Britische Girlpower gibt es nicht erst seit den Neunzigerjahren. Schon in den Achtzigern schafften es die She Rockers nicht nur in der britischen Rapszene Fuß zu fassen, sondern auch internationale Aufmerksamkeit zu erlangen.
Die She Rockers bestanden ursprünglich aus den Mitgliedern Donna McConnell und Alison Clarkson, in wechselnder Besetzung mit Antonia Jolly und später Dupe Fagbesa. Alles begann mit Donna und Alison, die sich als Jugendliche über Umwege kennengelernt hatten und ein Hobby miteinander teilten: HipHop. Dazu gehörte das gemeinsame Musikhören (darunter RUN DMC und LL Cool J), eigene Raptexte schreiben, Graffiti und Tagging, Breakdance, Streetwear, sowie in den Clubs und auf Konzerten feiern zu gehen. In dem sie die Clubszene kennenlernten, erschlossen sie sich, ohne es zu ahnen, ein Netzwerk, welches ihnen später zugutekam.

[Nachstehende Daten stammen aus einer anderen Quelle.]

-- ==== Sys2Proof/Machine/Flags.lean ====
section
/-!
DEFINITION. Every flag computation of integer and float operations (R120 to R122, R136 to R140, R370, R372): each
operation answers its result code and the flags that it records.
-/
namespace Sys2Proof

/-- The flag with which a clamped integer result is recorded (R122). -/
def clamped (b : Bool) : Flags := if b then overflow else noFlags

/-- A result and flags of several results together. -/
def joinFlags (fs : List Flags) : Flags := fs.foldl (· ||| ·) noFlags

/-- Width of an element type TY (R59, R370). -/
def tyW (ty : Nat) : Nat :=
  match ty with
  | 2 => 16
  | 3 => 8
  | 5 => 16
  | 6 => 64
  | _ => 32
/-- Is TY a signed integer type? -/
def tySigned (ty : Nat) : Bool := ty == 0 || ty == 2 || ty == 3 || ty == 6
/-- Is TY a float type? -/
def tyIsFlt (ty : Nat) : Bool := ty == 4 || ty == 5
/-- Layout of a float TY. -/
def tyFmt (ty : Nat) : FFmt := if ty == 5 then bf16 else fp32

/-- An operand of an integer type, from the low bits of a code. -/
def rdInt (ty n : Nat) : Int := if tySigned ty then sgn (tyW ty) n else ((n % 2 ^ tyW ty : Nat) : Int)

/-- The exact result fitted to the type: it wraps, or saturates and records overflow when clamped (R136, R370). -/
def fit (ty : Nat) (sat : Bool) (i : Int) : Nat × Flags :=
  if sat then
    let r := satInt (tySigned ty) (tyW ty) i
    (ofInt (tyW ty) r.1, clamped r.2)
  else (ofInt (tyW ty) i, noFlags)

/-! ### Integer operations (R136, R370) -/

def iAdd (ty : Nat) (sat : Bool) (a b : Nat) : Nat × Flags := fit ty sat (rdInt ty a + rdInt ty b)
def iSub (ty : Nat) (sat : Bool) (a b : Nat) : Nat × Flags := fit ty sat (rdInt ty a - rdInt ty b)
def iMul (ty : Nat) (sat : Bool) (a b : Nat) : Nat × Flags := fit ty sat (rdInt ty a * rdInt ty b)
def iMad (ty : Nat) (sat : Bool) (a b c : Nat) : Nat × Flags := fit ty sat (rdInt ty a * rdInt ty b + rdInt ty c)
def iMulh (ty a b : Nat) : Nat := ofInt (2 * tyW ty) (rdInt ty a * rdInt ty b) / 2 ^ tyW ty
/-- Quotient and remainder truncated toward zero; a zero divisor gives all ones and the dividend, and is invalid. -/
def iDiv (ty a b : Nat) : Nat × Flags :=
  if rdInt ty b == 0 then (2 ^ tyW ty - 1, invalid) else (ofInt (tyW ty) (Int.tdiv (rdInt ty a) (rdInt ty b)), noFlags)
def iRem (ty a b : Nat) : Nat × Flags :=
  if rdInt ty b == 0 then (a % 2 ^ tyW ty, invalid) else (ofInt (tyW ty) (Int.tmod (rdInt ty a) (rdInt ty b)), noFlags)
def iMin (ty a b : Nat) : Nat := (if rdInt ty b < rdInt ty a then b else a) % 2 ^ tyW ty
def iMax (ty a b : Nat) : Nat := (if rdInt ty a < rdInt ty b then b else a) % 2 ^ tyW ty
def iAbs (ty : Nat) (sat : Bool) (a : Nat) : Nat × Flags := fit ty sat (((rdInt ty a).natAbs : Nat) : Int)
def bAnd (ty a b : Nat) : Nat := Nat.land a b % 2 ^ tyW ty
def bOr (ty a b : Nat) : Nat := Nat.lor a b % 2 ^ tyW ty
def bXor (ty a b : Nat) : Nat := Nat.xor a b % 2 ^ tyW ty
def bNot (ty a : Nat) : Nat := inv (tyW ty) a
/-- Shifts by `n`; a shift by the width or more leaves zeros, or copies of the sign. -/
def shlN (ty a n : Nat) : Nat := if tyW ty ≤ n then 0 else a % 2 ^ tyW ty * 2 ^ n % 2 ^ tyW ty
def shrN (ty a n : Nat) : Nat := if tyW ty ≤ n then 0 else a % 2 ^ tyW ty / 2 ^ n
def sarN (ty a n : Nat) : Nat :=
  ofInt (tyW ty) (sgn (tyW ty) a / ((2 ^ min n (tyW ty) : Nat) : Int))
/-- Leading zeros, or the width of a zero. -/
def iClz (ty a : Nat) : Nat :=
  let v := a % 2 ^ tyW ty
  if v == 0 then tyW ty else tyW ty - 1 - Nat.log2 v
/-- A compare condition SUB on an ordering; none when unordered (R136, R138). -/
def condHolds (sub : Nat) (o : Option Ordering) : Bool :=
  match sub with
  | 0 => o == some .eq
  | 1 => o != some .eq
  | 2 => o == some .lt
  | 3 => o == some .lt || o == some .eq
  | 4 => o == some .gt
  | _ => o == some .gt || o == some .eq
def iCmp (ty sub a b : Nat) : Nat := b2n (condHolds sub (some (compare (rdInt ty a) (rdInt ty b))))

/-! ### Float operations (R137 to R140, R372) -/

/-- Round an exact result that may itself be invalid. -/
def rounded (f : FFmt) (rnd : Rnd) (x : Num × Flags) : Nat × Flags :=
  let r := f.round rnd x.1
  (r.1, r.2 ||| x.2)
def fAdd (ty rnd a b : Nat) : Nat × Flags :=
  rounded (tyFmt ty) rnd (((tyFmt ty).decode a).add rnd ((tyFmt ty).decode b))
def fSub (ty rnd a b : Nat) : Nat × Flags :=
  rounded (tyFmt ty) rnd (((tyFmt ty).decode a).add rnd ((tyFmt ty).decode b).neg)
def fMul (ty rnd a b : Nat) : Nat × Flags :=
  rounded (tyFmt ty) rnd (((tyFmt ty).decode a).mul ((tyFmt ty).decode b))
def fFma (ty rnd a b c : Nat) : Nat × Flags :=
  rounded (tyFmt ty) rnd (Num.fma rnd ((tyFmt ty).decode a) ((tyFmt ty).decode b) ((tyFmt ty).decode c))
/-- A NaN operand gives the canonical NaN; otherwise a chosen result. -/
def unlessNan (ty a b r : Nat) : Nat :=
  if ((tyFmt ty).decode a).isNan || ((tyFmt ty).decode b).isNan then (tyFmt ty).qnan else r % 2 ^ tyW ty
def fMin (ty a b : Nat) : Nat :=
  unlessNan ty a b (if ((tyFmt ty).decode b).ltZ ((tyFmt ty).decode a) then b else a)
def fMax (ty a b : Nat) : Nat :=
  unlessNan ty a b (if ((tyFmt ty).decode a).ltZ ((tyFmt ty).decode b) then b else a)
/-- The sign bit of a float TY as a number. -/
def signBit (ty : Nat) : Nat := 2 ^ (tyW ty - 1)
def fAbs (ty a : Nat) : Nat := unlessNan ty a a (a % signBit ty)
def fNeg (ty a : Nat) : Nat := unlessNan ty a a (Nat.xor a (signBit ty))
def fCpys (ty a b : Nat) : Nat := unlessNan ty a b (a % signBit ty + bits b (tyW ty - 1) 1 * signBit ty)
/-- FCMP at an element: condition SUB; lt, le, gt and ge are invalid with a NaN (R138). -/
def fCmp (ty sub a b : Nat) : Nat × Flags :=
  let o := ((tyFmt ty).decode a).cmp ((tyFmt ty).decode b)
  (b2n (condHolds sub o), if o.isNone && 2 ≤ sub then invalid else noFlags)
/-- FCMP in an actor: less, equal, greater, unordered; a NaN is invalid (R372). -/
def fCmpMask (ty a b : Nat) : Nat × Flags :=
  match ((tyFmt ty).decode a).cmp ((tyFmt ty).decode b) with
  | some .lt => (1, noFlags)
  | some .eq => (2, noFlags)
  | some .gt => (4, noFlags)
  | none => (8, invalid)
/-- FCLASS (R138). -/
def fClass (ty a : Nat) : Nat :=
  let f := tyFmt ty
  let neg := bits a (tyW ty - 1) 1 == 1
  match f.decode a with
  | .nan => 2 ^ 8
  | .inf n => if n then 1 else 2 ^ 7
  | .fin _ m _ =>
    if m == 0 then (if neg then 2 ^ 3 else 2 ^ 4)
    else if bits a f.mb f.eb == 0 then (if neg then 2 ^ 2 else 2 ^ 5)
    else if neg then 2 else 2 ^ 6
/-- FEXP (R139): the exponent x of the leading bit, and the form's exponent and significand scale. -/
def fExp (ty sub a : Nat) : Nat :=
  let f := tyFmt ty
  match f.decode a with
  | .nan => if sub % 2 == 0 then f.qnan else 0
  | .inf _ => if sub % 2 == 0 then a % 2 ^ tyW ty else 0
  | .fin neg m e =>
    if m == 0 then (if sub % 2 == 0 then a % 2 ^ tyW ty else 0)
    else
      let x : Int := Nat.log2 m + e
      -- e of the mant form; 2h of the mant2 form; c of the mantc form, whose significand lies in [0.75, 1.5)
      let k : Int :=
        if sub < 2 then x
        else if sub < 4 then 2 * (x / 2)
        else if 3 * 2 ^ Nat.log2 m ≤ 2 * m then x + 1 else x
      if sub % 2 == 0 then (f.round 0 (.fin neg m (e - k))).1
      else ofInt (tyW ty) (if sub == 3 then x / 2 else k)
/-- FLDX (R140). Beyond ±600 every scaling of a finite value overflows, or lies below the smallest code, alike. -/
def fLdx (ty rnd a b : Nat) : Nat × Flags :=
  let f := tyFmt ty
  let n := sgn (tyW ty) b
  let n : Int := if n < -600 then -600 else if 600 < n then 600 else n
  f.round rnd ((f.decode a).scale n)

/-! ### Combinations of reductions and scans (R146, R150, R205) -/

/-- The operator SUB of LRED, LSCAN, ACC and REDUCE: 0 add, 1 min, 2 max, 3 and, 4 or, 5 xor. -/
def foldOp (ty rnd : Nat) (sat : Bool) (sub a b : Nat) : Nat × Flags :=
  if tyIsFlt ty then
    match sub with
    | 0 => fAdd ty rnd a b
    | 1 => (fMin ty a b, noFlags)
    | _ => (fMax ty a b, noFlags)
  else
    match sub with
    | 0 => iAdd ty sat a b
    | 1 => (iMin ty a b, noFlags)
    | 2 => (iMax ty a b, noFlags)
    | 3 => (bAnd ty a b, noFlags)
    | 4 => (bOr ty a b, noFlags)
    | _ => (bXor ty a b, noFlags)

/-- One level of the binary tree of R125. -/
def pairUp (op : Nat → Nat → Nat × Flags) : List Nat → List Nat × Flags
  | a :: b :: r =>
    let v := op a b
    let t := pairUp op r
    (v.1 :: t.1, v.2 ||| t.2)
  | r => (r, noFlags)
/-- The tree of R125 over 2^n lanes. -/
def treeFold (op : Nat → Nat → Nat × Flags) : Nat → List Nat → List Nat × Flags
  | 0, l => (l, noFlags)
  | n + 1, l =>
    let v := pairUp op l
    let t := treeFold op n v.1
    (t.1, t.2 ||| v.2)
/-- The steps of R125 from lane 0 upward: the inclusive values and flags. -/
def scanFold (op : Nat → Nat → Nat × Flags) (carry : Nat) : List Nat → List Nat × Flags
  | [] => ([], noFlags)
  | a :: r =>
    let v := op carry a
    let t := scanFold op v.1 r
    (v.1 :: t.1, v.2 ||| t.2)

end Sys2Proof
end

Ein Konzert hatte dabei wohl den größten Impact auf Donna und Alison: Das Salt-n-Pepa-Konzert in Londons legendärem Astoria Theatre. Nach dem Konzert schlichen sich die beiden Backstage, trafen ihre Idole und entschlossen sich, selbst eine weibliche Rap Crew zu werden. Damals hatte sich Donna bereits einen MC-Namen für sich überlegt: She-Rock. Inspiriert wurde der Name unter anderen von dem Rapper T La Rock, sowie der Vorstellung „female rocking the mic“, als auch der kurvigen Comic-Figur She-Ra. Für die Band wurde aus She-Rock also She Rockers, eigentlich nur als provisorischer Name, bis die Band einen eigenen Bandnamen gefunden hatte. Dazu kam es aber nie, so dass die Gruppe als die She Rockers bekannt wurden.
Wie viele Artists ihrer Zeit waren auch sie vom US-Rap inspiriert. Public Enemy spielten in ihrer Erfolgsgeschichte eine besonders große Rolle: Als Donna zum ersten Mal ein Public Enemy-Tape hörte, wollte sie die Crew unbedingt kennenlernen. Kurze Zeit später lernten sie und Alison über die Londoner Clubszene Def Jam-Mitbegründer Russel Simmons kennen, der sie wiederum auf das anstehende Public Enemy-Konzert in London einlud. Nach dem Konzert wollten die Girls und einige ihrer Freunde Public Enemy persönlich treffen, weswegen sie anschließend vor dem Hilton Hotel auf sie warteten – leider ohne Erfolg. Daher machten sie einen Abstecher zum nächstgelegenen McDonald‘s. Dort saßen dann Public Enemy und ihr Spokesman Professor Griff. Die She Rockers nutzten die Chance, rappten vor der Crew, wurden so entdeckt und damit zu Schützlingen von Griff. Kurze Zeit später ließ er sie nach Long Island einfliegen. Sie spielten ein paar Shows in New York und arbeiteten gemeinsam mit ihm an Songs, darunter auch „Give It A Rest“ (1988).
Zurück im Vereinigten Königreich verließ Alison Clarkson vorerst die Gruppe, so dass Donna und Antonia die She Rockers fortführten. Mit der neuen Besetzung veränderte sich auch ihr musikalischer Style in Richtung Cultured HipHouse, wie z.B. bei „Jam it Jam“ (1989), das Platz 58 der UK-Charts belegte, oder auch „Do Dat Dance“ (1990). Die Mischung aus Pop, Dance und Rap machte somit auch Einzug auf ihrem Debütalbum „She Rockers – Rockers from London“ (1990). In ihren Texten waren sie mal humorvoll, aber auch mal kritisch wie z.B. bei „How Sweet It is“. In dem Song geht es beispielsweise darum, wie Gewalt bei Hip-Hop Konzerten im Vergleich zu anderen Veranstaltungen übermäßig dargestellt werde. Insgesamt wollten die She Rockers viel stärker als Hardcore-Rap-Gruppe wie z.B. Public Enemy wahrgenommen werden. Ihr Label gestand ihnen dies jedoch nicht zu.
Auch wenn die Karriere der She Rockers verhältnismäßig kurz war, stellen sie als britische female Rap Crew mit einer ordentlichen Ladung Female Power im HipHop-Kontext eine Ausnahme dar. Sie brachten nicht nur britischen Flavor nach New York, sondern auch US-amerikanische HipHop-Fashion nach London. Wie ihre musikalischen Vorbilder trugen sie Baseballjacken, Snapbacks, Adidas high-top Sneakers und große Ohrringe. Sie mischten US-Brands mit europäischen Marken und beeinflussten so den Londoner Streetstyle.